The series produced some of the highest scores in years. The Lakers tallied 831 points for 118.8 ppg mark with the Hawks scored 801 for a mark of 114.5 ppg. In the Finals, won as usual by Boston in seven, the Celtics scored a total of 827 points (116.7 ppg) while the Lakers tallied 808 points (115.4 ppg). The final games saw Boston pull out a 95-93 win for their 10th straight triumph (and 11 wins in 12 tries). Both teams took 1966-67 season off. Boston lost to an upstart Philadelphia team after beating a New York Knicks team that was getting closer to respectability with Bellamy and Willis Reed. Philadelphia had bested Cincinnati in four. The 76ers, with a potent front line of Wilt, Billy Cunningham and Lucious Jackson, took Boston in five. In the Western Division, San Francisco blanked Los Angeles 3-0 and then beat the Hawks in six. Philadelphia won the crown that year beating San Francisco four games to two, as record point totals were scored. The 76ers scored 747 points in six games for a 124.5 ppg mark, while the Warriors tallied 695 in six for 115.9 ppg.

The Los Angeles-Boston battles continued in 1967-68 after a year hiatus. In the East, Philadelphia beat New York four games to two as did Boston over Detroit. And, in one of the classic battles of the decade, Boston defeated the 76ers in the finale of a seven game series in the City of Brotherly Love, 100-96. In the West, the Hawks lost to San Francisco in six while Los Angeles quickly beat Chicago in five. Then the Lakers, with six players in double figures and with Elgin Baylor and Jerry West combining for 52.3 points during the regular season, shut out the Warriors in four. But the lack of a center again hurt the Lakers and they lost in six. Boston won the finals two games 120-117 and 124-109.

The finale of this vaunted series was to end a year later, in 1968-69. In the East, New York, with seven players averaging double figures (Willis Reed 21.1ppg, Dick Barnett 176.ppg, Walt Frazier 17.5 ppg, Bill Bradley 12.4 ppg, Cazzie Russell 18.2ppg, Dave DeBusschere 16.4 ppg and Walt Bellamy 15.2 ppg) swept Baltimore in four while Boston stormed over Philadelphia in five. Boston then beat New York in six to reach the Finals.

The West went the usual way. The Lakers knocked over San Francisco (Wilt had now moved over from Philadelphia) then beat the Hawks (who had moved to Atlanta and who had beaten San Diego in six), in a five-game set. The Finals, with Boston winning again four games to three, was the end of this exciting rivalry.
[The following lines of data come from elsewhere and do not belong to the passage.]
theorem State.agEffects_keeps {m_ : Nat} {s_ : State} (s : State) (g : Nat) (a : Nat) (t : Nat) (hm_ : (m_ ||| 0x8030) = m_) (h_ : State.Keeps m_ s_ s) : State.Keeps m_ s_ (State.agEffects s g a t) := by
  refine State.Keeps.step (m1 := 0x8030) ?_ hm_ h_
  unfold State.agEffects
  repeat' first
    | (intro _)
    | (with_reducible exact State.Keeps.refl _ _)
    | (with_reducible assumption)
    | (with_reducible apply State.agEffect_keeps)
    | (with_reducible apply State.onAg_keeps)
    | (with_reducible apply State.Keeps.foldl)
    | (with_reducible apply State.Keeps.foldlFst)
    | (with_reducible apply State.Keeps.foldlBy (p := State.MWork.s))
    | decide
    | extract_lets
    | split
    | dsimp only
    | dsimp +zetaDelta only

theorem State.agAdvance_keeps {m_ : Nat} {s_ : State} (s : State) (g : Nat) (a : Nat) (t : Nat) (lf : Nat) (y0 : Nat) (hm_ : (m_ ||| 0x8030) = m_) (h_ : State.Keeps m_ s_ s) : State.Keeps m_ s_ (State.agAdvance s g a t lf y0) := by
  induction y0 generalizing s with
  | zero =>
    unfold State.agAdvance
    repeat' first
      | (intro _)
      | (with_reducible exact State.Keeps.refl _ _)
      | (with_reducible assumption)
      | (with_reducible apply ih_)
      | (with_reducible apply State.Keeps.ite)
      | (with_reducible apply State.agEffect_keeps)
      | (with_reducible apply State.onAg_keeps)
      | (with_reducible apply agRunOp_keeps)
      | (with_reducible apply agEndOp_keeps)
      | (with_reducible apply State.agNext_keeps)
      | (with_reducible apply agLoopOp_keeps)
      | (with_reducible apply State.Keeps.ofPair (by with_reducible assumption))
      | exact State.Keeps.sub hm_ (by decide)
      | exact State.Keeps.bit hm_ (by decide)
      | extract_lets
      | split
      | dsimp only
      | dsimp +zetaDelta only
  | succ k_ ih_ =>
    unfold State.agAdvance
    repeat' first
      | (intro _)
      | (with_reducible exact State.Keeps.refl _ _)
      | (with_reducible assumption)
      | (with_reducible apply ih_)
      | (with_reducible apply State.Keeps.ite)
      | (with_reducible apply State.agEffect_keeps)
      | (with_reducible apply State.onAg_keeps)
      | (with_reducible apply agRunOp_keeps)
      | (with_reducible apply agEndOp_keeps)
      | (with_reducible apply State.agNext_keeps)
      | (with_reducible apply agLoopOp_keeps)
      | (with_reducible apply State.Keeps.ofPair (by with_reducible assumption))
      | exact State.Keeps.sub hm_ (by decide)
      | exact State.Keeps.bit hm_ (by decide)
      | extract_lets
      | split
      | dsimp only
      | dsimp +zetaDelta only
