theorem partReadyReportOp_keeps {m_ : Nat} {s_ : State} (part : Nat) (s : State) (hm_ : (m_ ||| 0x2E800) = m_) (h_ : State.Keeps m_ s_ s) : State.Keeps m_ s_ (partReadyReportOp part s) := by
  refine State.Keeps.step (m1 := 0x2E800) ?_ hm_ h_
  unfold partReadyReportOp
  repeat' first
    | (intro _)
    | (with_reducible exact State.Keeps.refl _ _)
    | (with_reducible assumption)
    | (with_reducible apply State.Keeps.ite)
    | (with_reducible apply State.rotate_keeps)
    | (with_reducible apply State.onStw_keeps)
    | (with_reducible apply State.restartPart_keeps)
    | (with_reducible apply State.Keeps.ofPair (by with_reducible assumption))
    | decide
    | extract_lets
    | split
    | dsimp only
    | dsimp +zetaDelta only

theorem activationReadyTimeoutOp_keeps {m_ : Nat} {s_ : State} (part : Nat) (s : State) (hm_ : (m_ ||| 0xC000) = m_) (h_ : State.Keeps m_ s_ s) : State.Keeps m_ s_ (activationReadyTimeoutOp part s) := by
  refine State.Keeps.step (m1 := 0xC000) ?_ hm_ h_
  unfold activationReadyTimeoutOp
  repeat' first
    | (intro _)
    | (with_reducible exact State.Keeps.refl _ _)
    | (with_reducible assumption)
    | (with_reducible apply State.Keeps.ite)
    | (with_reducible apply State.onAos_keeps)
    | (with_reducible apply State.logUpd_keeps)
    | (with_reducible apply State.raise_keeps)
    | (with_reducible apply State.setUpd_keeps)
    | (with_reducible apply State.Keeps.ofPair (by with_reducible assumption))
    | decide
    | split
    | dsimp only
    | dsimp +zetaDelta only

theorem otpBurnCompleteOp_keeps {m_ : Nat} {s_ : State} (ok : Bool) (s : State) (hm_ : (m_ ||| 0xC000) = m_) (h_ : State.Keeps m_ s_ s) : State.Keeps m_ s_ (otpBurnCompleteOp ok s) := by
  refine State.Keeps.step (m1 := 0xC000) ?_ hm_ h_
  unfold otpBurnCompleteOp
  repeat' first
    | (intro _)
    | (with_reducible exact State.Keeps.refl _ _)
    | (with_reducible assumption)
    | (with_reducible apply State.Keeps.ite)
    | (with_reducible apply State.onAos_keeps)
    | (with_reducible apply State.logUpd_keeps)
    | (with_reducible apply State.raise_keeps)
    | (with_reducible apply State.setUpd_keeps)
    | (with_reducible apply State.Keeps.ofPair (by with_reducible assumption))
    | decide
    | split
    | dsimp only
    | dsimp +zetaDelta only

end Sys2Proof.Machine
end

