theorem rackConflictOp_tick {s_ : State} (otherLockTick : Word) (otherIdent : Word) (s : State) (h_ : State.TickKept s_ s) : State.TickKept s_ (rackConflictOp otherLockTick otherIdent s) := by
  unfold rackConflictOp
  repeat' first
    | (intro _)
    | (with_reducible exact State.TickKept.refl _)
    | (with_reducible assumption)
    | (with_reducible apply State.TickKept.ite)
    | ((with_reducible apply State.TickKept.of (m := 0x20000)); (case hk => ((with_reducible apply State.emit_keeps) <;> first | decide | (with_reducible exact State.Keeps.refl _ _))); (case hm => rfl))
    | ((with_reducible apply State.TickKept.of (m := 0x1000)); (case hk => ((with_reducible apply State.onNet_keeps) <;> first | decide | (with_reducible exact State.Keeps.refl _ _))); (case hm => rfl))
    | (with_reducible apply State.becomeCrown_tick)
    | ((with_reducible apply State.TickKept.of (m := 0x10000)); (case hk => ((with_reducible apply State.toNode_keeps) <;> first | decide | (with_reducible exact State.Keeps.refl _ _))); (case hm => rfl))
    | rfl
    | exact ⟨‹_›, ‹_›, ‹_›, ‹_›⟩
    | extract_lets
    | split
    | dsimp only
    | dsimp +zetaDelta only
    | omega

theorem State.takeDuties_tick {s_ : State} (s : State) (h_ : State.TickKept s_ s) : State.TickKept s_ (State.takeDuties s) := by
  unfold State.takeDuties
  repeat' first
    | (intro _)
    | (with_reducible exact State.TickKept.refl _)
    | (with_reducible assumption)
    | (with_reducible apply State.TickKept.ite)
    | ((with_reducible apply State.TickKept.of (m := 0x20000)); (case hk => ((with_reducible apply State.emit_keeps) <;> first | decide | (with_reducible exact State.Keeps.refl _ _))); (case hm => rfl))
    | ((with_reducible apply State.TickKept.of (m := 0x8000)); (case hk => ((with_reducible apply State.setReg_keeps) <;> first | decide | (with_reducible exact State.Keeps.refl _ _))); (case hm => rfl))
    | ((with_reducible apply State.TickKept.of (m := 0x1000)); (case hk => ((with_reducible apply State.onNet_keeps) <;> first | decide | (with_reducible exact State.Keeps.refl _ _))); (case hm => rfl))
    | (with_reducible apply State.TickKept.onTick)
    | ((with_reducible apply State.TickKept.of (m := 0x8000)); (case hk => ((with_reducible apply State.raise_keeps) <;> first | decide | (with_reducible exact State.Keeps.refl _ _))); (case hm => rfl))
    | rfl
    | exact ⟨‹_›, ‹_›, ‹_›, ‹_›⟩
    | extract_lets
    | split
    | dsimp only
    | dsimp +zetaDelta only
    | omega

theorem managerTakeoverOp_tick {s_ : State} (_fenced : Bool) (s : State) (h_ : State.TickKept s_ s) : State.TickKept s_ (managerTakeoverOp _fenced s) := by
  unfold managerTakeoverOp
  repeat' first
    | (intro _)
    | (with_reducible exact State.TickKept.refl _)
    | (with_reducible assumption)
    | (with_reducible apply State.TickKept.ite)
    | (with_reducible apply State.takeDuties_tick)
    | rfl
    | exact ⟨‹_›, ‹_›, ‹_›, ‹_›⟩
    | split
    | dsimp only
    | dsimp +zetaDelta only
    | omega
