-- ==== Sys2Proof/Tests/Slice0.lean ====
section
/-! SUPPORT. Tests: ill-formed commands are refused, one step on small states, and a witness of the hypotheses of each statement. -/

set_option maxRecDepth 100000

open Sys2Proof Sys2Proof.Machine

namespace Sys2Proof.Tests

/-! Each check of WellFormed refuses a term that breaks it alone; the terms that break none pass. -/

theorem test_ill_formed_1 : (([.registerWrite 65 0 .whole 0,
    .registerWrite 0 1 .whole 0,
    .w1cWrite 1 .whole 0 0,
    .alignmentLoad 0 0 9999 none ⟨0, 0⟩,
    .alignmentLoad 0 0 1000001 none ⟨0, 0⟩,
    .alignmentLoad 0 10000 10000 none ⟨0, 0⟩,
    .alignmentLoad 0 0 10000 (some (9999, 0)) ⟨0, 0⟩,
    .alignmentLoad 0 0 10000 (some (1000001, 0)) ⟨0, 0⟩,
    .alignmentLoad 0 0 10000 none ⟨0, 8192⟩,
    .beaconReceive ⟨8192, 0, 0, 0, 0, 10000, none, 0⟩ ⟨0, 0⟩ 0,
    .beaconReceive ⟨0, 8192, 0, 0, 0, 10000, none, 0⟩ ⟨0, 0⟩ 0,
    .beaconReceive ⟨0, 0, 0, 10000, 0, 10000, none, 0⟩ ⟨0, 0⟩ 0,
    .beaconReceive ⟨0, 0, 0, 0, 0, 9999, none, 0⟩ ⟨0, 0⟩ 0,
    .beaconReceive ⟨0, 0, 0, 0, 0, 1000001, none, 0⟩ ⟨0, 0⟩ 0,
    .beaconReceive ⟨0, 0, 0, 0, 0, 10000, some (9999, 0), 0⟩ ⟨0, 0⟩ 0,
    .beaconCheck 8192 ⟨0, 0⟩,
    .crownMeet 8192,
    .ledgerPeriod ⟨0, 0, 0, List.replicate 9 0⟩,
    .demandReceived 8192 0 0 0,
    .stepCommit 64,
    .stepDone 64,
    .stepAbort 64,
    .samplerFinish 64,
    .autoResume 131072,
    .ttlExpiry 131072,
    .extentTtlExpiry 16777216,
    .cacheSealComplete 131072,
    .sealRetry 131072,
    .resumePageRetry 131072,
    .resumeCopyComplete 131072,
    .cuffRelease 1048576,
    .switchinExtentComplete 1048576 0,
    .peerLost 1048576 0 0,
    .peerLost 0 0 8192,
    .fetchRequest ({ (default : FetchMsg) with src := 8192 }),
    .fetchRequest ({ (default : FetchMsg) with model := 1048576 })] : List Instr).all fun i => !i.wf) = true := by decide

theorem test_ill_formed_2 : (([.fetchRequest ({ (default : FetchMsg) with version := 65536 }),
    .fetchUnitReceive 1048576 0 0 [],
    .fetchUnitReceive 0 0 0 (List.replicate 4097 0),
    .scheduleFault ({ (default : SFault) with glove := 64 }),
    .scheduleFault ({ (default : SFault) with die := 8 }),
    .scheduleFault ({ (default : SFault) with row := 24 }),
    .scheduleFault ({ (default : SFault) with col := 25 }),
    .cellException ({ (default : XFault) with glove := 64 }),
    .cellException ({ (default : XFault) with die := 8 }),
    .cellException ({ (default : XFault) with row := 24 }),
    .cellException ({ (default : XFault) with col := 25 }),
    .portFreeze 64 ⟨0, 0, 0, false, 0⟩,
    .portFreeze 0 ⟨8, 0, 0, false, 0⟩,
    .portFreeze 0 ⟨0, 24, 0, false, 0⟩,
    .portFreeze 0 ⟨0, 0, 24, false, 0⟩,
    .portFreeze 0 ⟨0, 0, 0, false, 8⟩,
    .freezeRelease 64 ⟨0, 0, 0, false, 0⟩,
    .freezeRelease 0 ⟨8, 0, 0, false, 0⟩,
    .patternResume 64,
    .crossingMarginLoss 8 ⟨0, 0⟩,
    .crossingMarginLoss 0 ⟨4, 0⟩,
    .crossingMarginLoss 0 ⟨0, 24⟩,
    .crossingRetrainComplete 8 0,
    .crossingRetrainComplete 0 4,
    .cellFailure 8 0 .switch 0,
    .cellFailure 0 24 .switch 0,
    .cellFailure 0 0 .switch 25,
    .chainForm 8 0 .c,
    .chainForm 0 24 .c,
    .patternSwitch 64 [],
    .patternSwitch 0 (List.replicate 9 0),
    .patternDone 64 [],
    .patternDone 0 (List.replicate 9 0),
    .clockStepChange 8 ⟨0, 0⟩,
    .clockStepChange 0 ⟨8, 0⟩,
    .clockStepChange 0 ⟨0, 1024⟩] : List Instr).all fun i => !i.wf) = true := by decide
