-- ==== Sys2Proof/Laws/Operands.lean ====
section
/-! SUPPORT. Read after write for the bytes of a 32-bit register. -/

namespace Sys2Proof.Machine

open Sys2Proof

/-- A bit of a word with one byte replaced. -/
theorem setByte_getLsbD (v : Word) (i : Nat) (x : Byte) {k : Nat} (hk : k < 32) :
    (setByte v i x).getLsbD k = if 8 * i ≤ k ∧ k < 8 * i + 8 then x.getLsbD (k - 8 * i) else v.getLsbD k := by
  have h255 : ∀ m : Nat, (0xFF#32).getLsbD m = decide (m < 8) := by
    intro m
    by_cases hm : m < 32
    · interval_cases m <;> rfl
    · rw [BitVec.getLsbD_of_ge _ _ (by omega)]
      simp; omega
  by_cases h1 : 8 * i ≤ k
  · by_cases h2 : k < 8 * i + 8
    · have : k - 8 * i < 8 := by omega
      simp [setByte, hk, h255, h1, h2, this, show k - 8 * i < 32 by omega, Nat.not_lt.mpr h1,
        -BitVec.getLsbD_eq_getElem]
    · have : ¬ k - 8 * i < 8 := by omega
      simp [setByte, hk, h255, h1, h2, this, Nat.not_lt.mpr h1, BitVec.getLsbD_of_ge x (k - 8 * i) (by omega),
        -BitVec.getLsbD_eq_getElem]
  · have : k < 8 * i := by omega
    simp [setByte, hk, h1, this, -BitVec.getLsbD_eq_getElem]

/-- Reading the byte written. -/
theorem byteOf_setByte_same (v : Word) {i : Nat} (x : Byte) (hi : i < 4) : byteOf (setByte v i x) i = x := by
  ext k hk
  have h := setByte_getLsbD v i x (k := 8 * i + k) (by omega)
  simpa [byteOf, hk, BitVec.getLsbD_eq_getElem] using h

/-- The other bytes are unchanged. -/
theorem byteOf_setByte_other (v : Word) {i j : Nat} (x : Byte) (hj : j < 4) (h : j ≠ i) :
    byteOf (setByte v i x) j = byteOf v j := by
  ext k hk
  have := setByte_getLsbD v i x (k := 8 * j + k) (by omega)
  rw [if_neg (by omega)] at this
  simpa [byteOf, hk] using this

end Sys2Proof.Machine
end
The Lakers, with the home court advantage, won the first two games - 120-118 and 118-112. Boston edged the Lakers 111-105 and 89-88 at home to even matters at 2-2. The Lakers went ahead 3-2 with a 117-104 win at home and the Boston repeated at home two days later 99-90.

The final game (won by Boston 108-106) was a fitting climax to a great rivalry.The next year saw the start of another great slugfest between the Lakers and the up and coming New York Knicks - a series that saw one of the most heroic of all events - the play of Willis Reed in the final game.